Hide table of contents

What is the counterfactual to an aligned AI?

How does the extinction risk of misaligned AI compare to the suffering risk of an aligned AI?

 

What is the counterfactual to an aligned AI?

I think of the counterfactual to an aligned AI, as being a misaligned AI. There has arguably been a significant amount of research that has gone into highlighting the benefits of an aligned AI and the risks of a misaligned AI, but how much has there been for the counterfactual? How much research has happened towards the benefits of a misaligned AI, and the risks of an aligned AI?

 

Particularly, how does the extinction risk of misaligned AI compare to the suffering risk of an aligned AI?

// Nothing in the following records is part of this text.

/-- The named property "H is BLAKE2b-256" can be met: the model's BLAKE2b-256 gives 32 bytes for every
input, as R7 and R161 ask of `H`, so some total function to 32 bytes agrees with it everywhere. The text of
BLAKE2b is the model's (log entry 4), on inputs of 2^128 bytes or more by its own choice (log entry 17). -/
def Obligations.Blake2bDigestHasThirtyTwoBytes : Prop :=
  (∀ b : Bytes, (blake2b256 b).length = 32) ∧
  ∃ h : Bytes → Vector Byte 32, ∀ b : Bytes, (h b).toList = blake2b256 b

/-! ## Address and Peers -/

/-- R170: `ADDR_ENC` writes 4 address bytes and the port as a u32, whatever the port, and refuses any
other address length. -/
def Obligations.AddrEncWritesAddressAndPort : Prop :=
  ∀ (a : Peer) (s : State),
    (a.ip.length = 4 → exec (.addrEnc a) s = .next { s with answer := some ⟨.ok, some (.bytes
      (a.ip ++ [a.port.extractLsb' 24 8, a.port.extractLsb' 16 8, a.port.extractLsb' 8 8,
        a.port.extractLsb' 0 8]))⟩ }) ∧
    (a.ip.length ≠ 4 →
      exec (.addrEnc a) s = .next { s with answer := some ⟨.error .unsupportedAddress, none⟩ })

/-- R171: `ADDR_DEC` reads 8 bytes, checks no port and ignores the bytes after them. -/
def Obligations.AddrDecReadsEightBytes : Prop :=
  ∀ s : State,
    (∀ b : Bytes, b.length < 8 →
      exec (.addrDec b) s = .next { s with answer := some ⟨.error .messageTooShort, none⟩ }) ∧
    (∀ (x0 x1 x2 x3 p0 p1 p2 p3 : Byte) (t : Bytes),
      exec (.addrDec (x0 :: x1 :: x2 :: x3 :: p0 :: p1 :: p2 :: p3 :: t)) s =
        .next { s with answer := some ⟨.ok,
          some (.peer ⟨[x0, x1, x2, x3], p0 ++ p1 ++ p2 ++ p3⟩)⟩ })

/-- R172: the count check first, then the entries' address lengths, then the count and every entry in
list order; no state is written. -/
def Obligations.PeersEncWritesCountAndEntries : Prop :=
  ∀ (ps : List Peer) (s : State),
    (2 ^ 32 - 1 < ps.length →
      exec (.peersEnc ps) s = .next { s with answer := some ⟨.error .lengthOverflow, none⟩ }) ∧
    (ps.length ≤ 2 ^ 32 - 1 → (∃ a ∈ ps, a.ip.length ≠ 4) →
      exec (.peersEnc ps) s = .next { s with answer := some ⟨.error .unsupportedAddress, none⟩ }) ∧
    (ps.length ≤ 2 ^ 32 - 1 → (∀ a ∈ ps, a.ip.length = 4) →
      exec (.peersEnc ps) s = .next { s with answer := some ⟨.ok, some (.bytes
        (be32Bits (BitVec.ofNat 32 ps.length) ++
          ps.flatMap fun a => a.ip ++ be32Bits a.port))⟩ })

/-- R173: the count is checked against the whole length, in unbounded arithmetic, before any entry is
read; entry `i` stands at offset `4 + 8i`; ports are not checked and trailing bytes are ignored. -/
def Obligations.PeersDecReadsCountedEntries : Prop :=
  ∀ (b : Bytes) (s : State),
    (b.length < 4 →
      exec (.peersDec b) s = .next { s with answer := some ⟨.error .messageTooShort, none⟩ }) ∧
    (4 ≤ b.length → b.length < 4 + 8 * rdBe b 0 4 →
      exec (.peersDec b) s = .next { s with answer := some ⟨.error .messageTooShort, none⟩ }) ∧
    (4 ≤ b.length → 4 + 8 * rdBe b 0 4 ≤ b.length → ∃ ps : List Peer,
      exec (.peersDec b) s = .next { s with answer := some ⟨.ok, some (.peers ps)⟩ } ∧
      ps.length = rdBe b 0 4 ∧
      ∀ i < rdBe b 0 4, ps[i]? = some
        ⟨byteSlice b (4 + 8 * i) (8 + 8 * i), BitVec.ofNat 32 (rdBe b (8 + 8 * i) 4)⟩)

/-- R174: the Address and Peers round trips, with any bytes after the encoding. -/
def Obligations.PeersRoundTrip : Prop :=
  (∀ (a : Peer) (t : Bytes) (s : State), a.ip.length = 4 → ∃ w,
    exec (.addrEnc a) s = .next { s with answer := some ⟨.ok, some (.bytes w)⟩ } ∧
    exec (.addrDec (w ++ t)) s = .next { s with answer := some ⟨.ok, some (.peer a)⟩ }) ∧
  (∀ (ps : List Peer) (t : Bytes) (s : State),
    (∀ a ∈ ps, a.ip.length = 4) → ps.length < 2 ^ 32 → ∃ w,
    exec (.peersEnc ps) s = .next { s with answer := some ⟨.ok, some (.bytes w)⟩ } ∧
    exec (.peersDec (w ++ t)) s = .next { s with answer := some ⟨.ok, some (.peers ps)⟩ })
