/-- A well-formed header is read back with its size, whatever follows it. -/
theorem decodeHeader_encoded {h : Header} (hw : h.wellFormed = true) (t : Bytes) :
    decodeHeader (fixedBytes h ++ checksumBytes h.checksum ++ t) =
      .ok (h, if h.payloadLength = 0 then 13 else 17) := by
  rw [header_wellFormed_iff] at hw
  rw [List.append_assoc, decodeHeader_fixedBytes]
  cases hc : h.checksum with
  | none => rw [if_pos (hw.mp hc), if_pos (hw.mp hc), ← hc]
  | some q =>
    have h0 : h.payloadLength ≠ 0 := mt hw.mpr (by simp [hc])
    have hquad : quadAt (quadBytes q ++ t) 0 = q := quadAt_quadBytes (a := []) q t rfl
    rw [if_neg h0, if_neg h0, checksumBytes, hquad, if_neg (by simp [quadBytes]), ← hc]

/-- Settles O19. -/
theorem headerRoundTrip : Obligations.HeaderRoundTrip := by
  intro h t s hw
  have hlen := encodedHeader_length hw
  refine ⟨_, answers_of_ok (encodeHeader_eq hw) s, hlen, ?_⟩
  rw [hlen]
  exact answers_of_ok (decodeHeader_encoded hw t) s

end Sys2Proof.Machine

/-!
PROOFS. The statements about the message (spec/43_message.md): the frame that `MSG_ENC` builds, what
`MSG_DEC` makes of 13 fixed bytes, a checksum and a rest, and the payload decoder table that it shares with
the content-id requests.
-/

namespace Sys2Proof.Machine

/-! ## The frame that is written (R140) -/

/-- The four checksum bytes are the first four of the digest (R160). -/
theorem quadBytes_checksum (b : Bytes) :
    quadBytes (checksum b) = (Config.hash b).toList.take 4 := by
  refine List.ext_getElem (by simp [quadBytes]) fun i hi _ => ?_
  have hi4 : i < 4 := hi
  interval_cases i <;> simp [quadBytes, checksum]

theorem messageHeader_nil (cid : Byte) :
    messageHeader cid [] = ⟨9, Config.magic, cid, 0, none⟩ := rfl

/-- With a payload the packet length counts 13 bytes beside it: the 17 of the header but its own four
(R140). -/
theorem messageHeader_of_ne_nil (cid : Byte) {p : Bytes} (hp : p ≠ []) :
    messageHeader cid p = ⟨BitVec.ofNat 32 (p.length + 13), Config.magic, cid,
      BitVec.ofNat 32 p.length, some (checksum p)⟩ := by
  have h0 : p.length ≠ 0 := mt List.length_eq_zero_iff.mp hp
  have hsize : headerSize p.length + p.length - 4 = p.length + 13 := by
    rw [headerSize, if_neg h0]
    omega
  rw [messageHeader, hsize, if_neg h0]

/-- A packet length that does not fit its field is refused before anything is written (R140). -/
theorem encodeMessage_overflow (cid : Byte) {p : Bytes} (hl : 2 ^ 32 - 14 < p.length) :
    encodeMessage cid p = .error .lengthOverflow := by
  refine if_pos ?_
  rw [headerSize, if_neg (by omega)]
  omega

/-- Settles O20: the frame of a payload that fits, for an empty payload and for any other, and the one
check. -/
theorem msgEncBuildsFrame : Obligations.MsgEncBuildsFrame := by
  intro cid p s
  refine ⟨fun hp => ?_, fun hp hl => ?_, fun hl => answers_of_error (encodeMessage_overflow cid hl) s⟩
  · have henc := encodeMessage_eq cid (p := []) (by simp)
    have hlength : be32Bits 9 = [0, 0, 0, 9] := by decide
    rw [messageHeader_nil, fixedBytes_eq, hlength, be32Bits_zero] at henc
    rw [hp]
    exact answers_of_ok henc s
  · have henc := encodeMessage_eq cid hl
    rw [messageHeader_of_ne_nil cid hp, fixedBytes_eq, checksumBytes, quadBytes_checksum] at henc
    exact answers_of_ok henc s

/-! ## The frame that is read (R141, R142) -/

theorem decodeMessage_short {b : Bytes} (h : b.length < 13) :
    decodeMessage b = .error .messageTooShort := if_pos h

/-- Below 17 bytes the rest is not looked at, whatever the payload length says (R141). -/
theorem decodeMessage_headerOnly {b : Bytes} (h13 : 13 ≤ b.length) (h17 : b.length < 17) :
    decodeMessage b = .ok ⟨headerAt b none, .none⟩ := by
  rw [decodeMessage, if_neg (by omega), if_pos h17]

/-- The header that `MSG_DEC` returns from 17 bytes on (R131, R141). -/
def receivedHeader (b : Bytes) : Header :=
  headerAt b (if rdBe b 9 4 = 0 then none else some (quadAt b 13))

/-- From 17 bytes on, `MSG_DEC` puts the received header before what the table's entry gives. -/
theorem decodeMessage_eq_map {b : Bytes} (h : 17 ≤ b.length) :
    decodeMessage b = (tableEntry b).map (Message.mk (receivedHeader b)) := by
  rw [decodeMessage_of_le h, ← tableEntry, ← receivedHeader]
  cases tableEntry b <;> rfl

theorem dispatch_nil {cid : Byte} (hc : cid ≠ 0x02) : dispatch cid [] = .ok .none := if_neg hc

theorem dispatch_opaque {cid : Byte} (hc : cid ≠ 0x02) {rest : Bytes} (hr : rest ≠ []) :
    dispatch cid rest = .ok (.opaqueBytes rest) := by
  rw [dispatch, if_neg hc, if_neg (mt List.length_eq_zero_iff.mp hr)]

/-- A codec command answers an error only when its computation ends with it. -/
theorem error_of_answers {α : Type} {f : α → Result} {x : Except ErrorCode α} {e : ErrorCode}
    {s : State} (h : answers f x s = .next { s with answer := some ⟨.error e, none⟩ }) :
    x = .error e := by
  have ha : answerOf f x = ⟨.error e, none⟩ := Option.some.inj (congrArg State.answer
    (Host.Outcome.next.inj ((answers_eq f x s).symm.trans h)))
  rcases answerOf_cases f x with ⟨_, _, e'⟩ | ⟨_, hx, e'⟩ <;> rw [e'] at ha <;> cases ha
  exact hx

/-- Settles O21: the two short lengths, and then the entry of the table that the content-id selects. -/
theorem msgDecDispatchesOnContentId : Obligations.MsgDecDispatchesOnContentId := by
  intro b s size header full
  have hdec (h17 : 17 ≤ b.length) {r : Except ErrorCode Payload}
      (hr : dispatch (byteAt b 8) (b.drop size) = r) : decodeMessage b = r.map (Message.mk full) :=
    hr ▸ decodeMessage_eq_map h17
  refine ⟨fun h => answers_of_error (decodeMessage_short h) s,
    fun h13 h17 => answers_of_ok (decodeMessage_headerOnly h13 h17) s,
    fun h17 hcid => ⟨fun ps hps => ?_, fun e he => ?_⟩, fun h17 hcid hrest => ?_,
    fun h17 hcid hrest => answers_of_ok (hdec h17 (dispatch_opaque hcid hrest)) s⟩
  · obtain ⟨_, hpeers, hr⟩ := ok_of_answers hps
    cases hr
    exact answers_of_ok (hdec h17 (by rw [hcid, dispatch_peers, hpeers])) s
  · exact answers_of_error (hdec h17 (by rw [hcid, dispatch_peers, error_of_answers he])) s
  · exact answers_of_ok (hdec h17 (by rw [hrest, dispatch_nil hcid])) s

/-! ## A received checksum (R143) -/

/-- Any 13 bytes are the fixed bytes of some header (R64). -/
theorem exists_fixedBytes {b : Bytes} (h : b.length = 13) : ∃ r, fixedBytes r = b := by
  match b, h with
  | [_, _, _, _, _, _, _, _, _, _, _, _, _], _ =>
    exact ⟨_, fixedBytes_of_bytes _ _ _ _ _ _ _ _ _ _ _ _ _ none⟩

/-- The four bytes after the fixed bytes of a frame with a payload end up in the header and nowhere else:
the payload is what the table gives for the rest (R141, R143). -/
theorem decodeMessage_fixedBytes {h : Header} (h0 : h.payloadLength ≠ 0) (q : Quad) (rest : Bytes) :
    decodeMessage (fixedBytes h ++ quadBytes q ++ rest) =
      (dispatch h.contentId rest).map (Message.mk { h with checksum := some q }) := by
  have hsize : (fixedBytes h ++ quadBytes q).length = 17 := by
    rw [List.length_append, fixedBytes_length]
    rfl
  have hlen : 17 ≤ (fixedBytes h ++ quadBytes q ++ rest).length := by
    rw [List.length_append]
    omega
  have hquad : quadAt (quadBytes q ++ rest) 0 = q := quadAt_quadBytes (a := []) q rest rfl
  have hheader : decodeHeader (fixedBytes h ++ quadBytes q ++ rest) =
      .ok ({ h with checksum := some q }, 17) := by
    rw [List.append_assoc, decodeHeader_fixedBytes, if_neg h0, if_neg (by simp [quadBytes]), hquad]
  rw [decodeMessage, if_neg (by omega), if_neg (by omega), hheader]
  simp only [List.drop_left' hsize]
  cases dispatch h.contentId rest <;> rfl

/-- Settles O23: the header and the table's entry are found without the four bytes. -/
theorem receivedChecksumIsNotVerified : Obligations.ReceivedChecksumIsNotVerified := by
  intro fixed rest s hlen hpos
  obtain ⟨h, rfl⟩ := exists_fixedBytes hlen
  have hread := payloadLength_at_fixedBytes h []
  rw [List.append_nil] at hread
  have h0 : h.payloadLength ≠ 0 := fun hz => by
    rw [hread, hz] at hpos
    exact absurd hpos (by decide)
  refine ⟨h, dispatch h.contentId rest, fun q => ?_⟩
  have hdec := decodeMessage_fixedBytes h0 q rest
  cases hr : dispatch h.contentId rest with
  | ok p => exact answers_of_ok (by rw [← quadBytes, hdec, hr]; rfl) s
  | error e => exact answers_of_error (by rw [← quadBytes, hdec, hr]; rfl) s

/-! ## A frame is read back (R144) -/

/-- The frame of a payload: the header built from it, then the payload (R65, R140). -/
def messageFrame (cid : Byte) (p : Bytes) : Bytes :=
  fixedBytes (messageHeader cid p) ++ checksumBytes (messageHeader cid p).checksum ++ p

theorem encodeMessage_eq_messageFrame (cid : Byte) {p : Bytes} (hl : p.length ≤ 2 ^ 32 - 14) :
    encodeMessage cid p = .ok (messageFrame cid p) := encodeMessage_eq cid hl

theorem messageFrame_length (cid : Byte) (p : Bytes) :
    (messageFrame cid p).length = headerSize p.length + p.length := by
  rw [messageFrame, List.length_append, List.length_append, fixedBytes_length, messageHeader,
    headerSize]
  split <;> rfl

/-- The header that `MSG_ENC` builds has the length of its frame (R140, R144). -/
theorem messageHeader_eq (cid : Byte) (p : Bytes) :
    messageHeader cid p = ⟨BitVec.ofNat 32 ((messageFrame cid p).length - 4),
      ⟨0x12, 0x34, 0x56, 0x78⟩, cid, BitVec.ofNat 32 p.length,
      if p = [] then none else some (checksum p)⟩ := by
  simp only [messageFrame_length, messageHeader, List.length_eq_zero_iff, Config.magic]

/-- A frame without a payload is 13 bytes long, so its header is all that is read (R141). -/
theorem decodeMessage_emptyFrame (cid : Byte) :
    decodeMessage (messageFrame cid []) = .ok ⟨messageHeader cid [], .none⟩ := by
  have hlen : (messageFrame cid []).length = 13 := messageFrame_length cid []
  have hheader : headerAt (messageFrame cid []) none = messageHeader cid [] := by
    rw [messageFrame, List.append_assoc]
    exact headerAt_fixedBytes _ _ _
  rw [decodeMessage_headerOnly (by omega) (by omega), hheader]

/-- A frame with a payload is read back as its header and the table's entry on the payload. -/
theorem decodeMessage_messageFrame (cid : Byte) {p : Bytes} (hp : p ≠ [])
    (hl : p.length ≤ 2 ^ 32 - 14) :
    decodeMessage (messageFrame cid p) = (dispatch cid p).map (Message.mk (messageHeader cid p)) :=
  decodeMessage_frame cid hp hl

/-- Encoded peers are not empty, and are read back as they were (R172, R174). -/
theorem decodePeers_of_encodePeers {ps : List Peer} {p : Bytes} (h : encodePeers ps = .ok p) :
    p ≠ [] ∧ decodePeers p = .ok ps := by
  have hwf := (encodePeers_ok_iff ps).mp (by rw [h, statusOf_ok])
  simp only [Instr.wellFormed, Bool.and_eq_true, decide_eq_true_eq, List.all_eq_true,
    Peer.wellFormed, beq_iff_eq] at hwf
  obtain ⟨hn, hip⟩ := hwf
  obtain rfl : beBytes 4 ps.length ++ entryBytes ps = p :=
    Except.ok.inj ((encodePeers_eq hn hip).symm.trans h)
  exact ⟨by simp [beBytes], by simpa using decodePeers_encoded hn hip []⟩

/-- Settles O22: an empty payload leaves the header alone, and any other is read by the table's entry, which
for peers undoes `PEERS_ENC`. -/
theorem messageRoundTrip : Obligations.MessageRoundTrip := by
  intro cid p s hl
  refine ⟨messageFrame cid p, checksum p, answers_of_ok (encodeMessage_eq_messageFrame cid hl) s,
    returns_eq _ s, ?_⟩
  rw [← messageHeader_eq]
  refine ⟨?_, fun hp => ?_, fun ps hcid hps => ?_, fun hcid hp => ?_⟩
  · rw [messageFrame_length, headerSize]
    split <;> omega
  · rw [hp]
    exact answers_of_ok (decodeMessage_emptyFrame cid) s
  · obtain ⟨_, henc, hr⟩ := ok_of_answers hps
    cases hr
    obtain ⟨hp, hpeers⟩ := decodePeers_of_encodePeers henc
    subst hcid
    have hdec := decodeMessage_messageFrame 0x02 hp hl
    rw [dispatch_peers, hpeers] at hdec
    exact answers_of_ok hdec s
  · have hdec := decodeMessage_messageFrame cid hp hl
    rw [dispatch_opaque hcid hp] at hdec
    exact answers_of_ok hdec s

Often misaligned AI is referenced as a global catastrophic risk, as relates to extinction. There are a lot of resources on the subject. However, I want to delve into how significant is the suffering risk (ie, an unrecoverable dystopia) posed by an aligned AI?

My hypothesis prior to research on the subject is that the suffering risk from aligned AI is likely significantly more probable (and likely more neglected, albeit maybe for good reasons) than extinction risk from misaligned AI. At the center of this hypothesis is the question of the “safeness” to whose commands the AI is aligned to.

The hypothesis is that more than likely the entity controlling the AI will be a resource-rich board and executive team of whichever for-profit Silicon Valley Corporation builds the AI first. Imagine what it would look like when this corporation or handful of individuals controls a practically omnipotent, omniscient tool like transformative AI. 

We could ask what are this group’s motivations today? By their nature it is to maximize profits. How will that group’s motivations evolve if they were to in essence achieve control of the whole world? Would their motivations change, and if so why? What would likely change, would be that they can no longer be checked by the rest of the world (which arguably doesn’t happen enough even today). 

Hypothetically, how confident are you in any single individual’s judgement if they have absolute power in the world? Is there such an individual or group you would trust with this responsibility today? I want to highlight an old quote “Power tends to corrupt, absolute power corrupts absolutely.” A transformative AI would provide just that: absolute power. Is there is an individual or small group you trust completely today with absolute power? If so, can you be certain you will be able to trust future generations to whom this power is passed on? Or trust a process by which such power is transferred?

Today we barely have systems in place that can control some of the biggest corporations in the world. Instead, these corporations end up controlling even the most powerful governments in the world. There would no longer be any feasible checks for whomever is controlling the AI.

Taking all this into account the hypothesis states that creating an aligned transformative AI will very likely lead to a suffering risk and an unrecoverable dystopia. 

So the endgame question might become: Does humanity have better odds with aligned AI, or with unaligned AI? Which do you trust more, random all-powerful individual(s) to not abuse absolute power, or a transformative AI to not destroy everything?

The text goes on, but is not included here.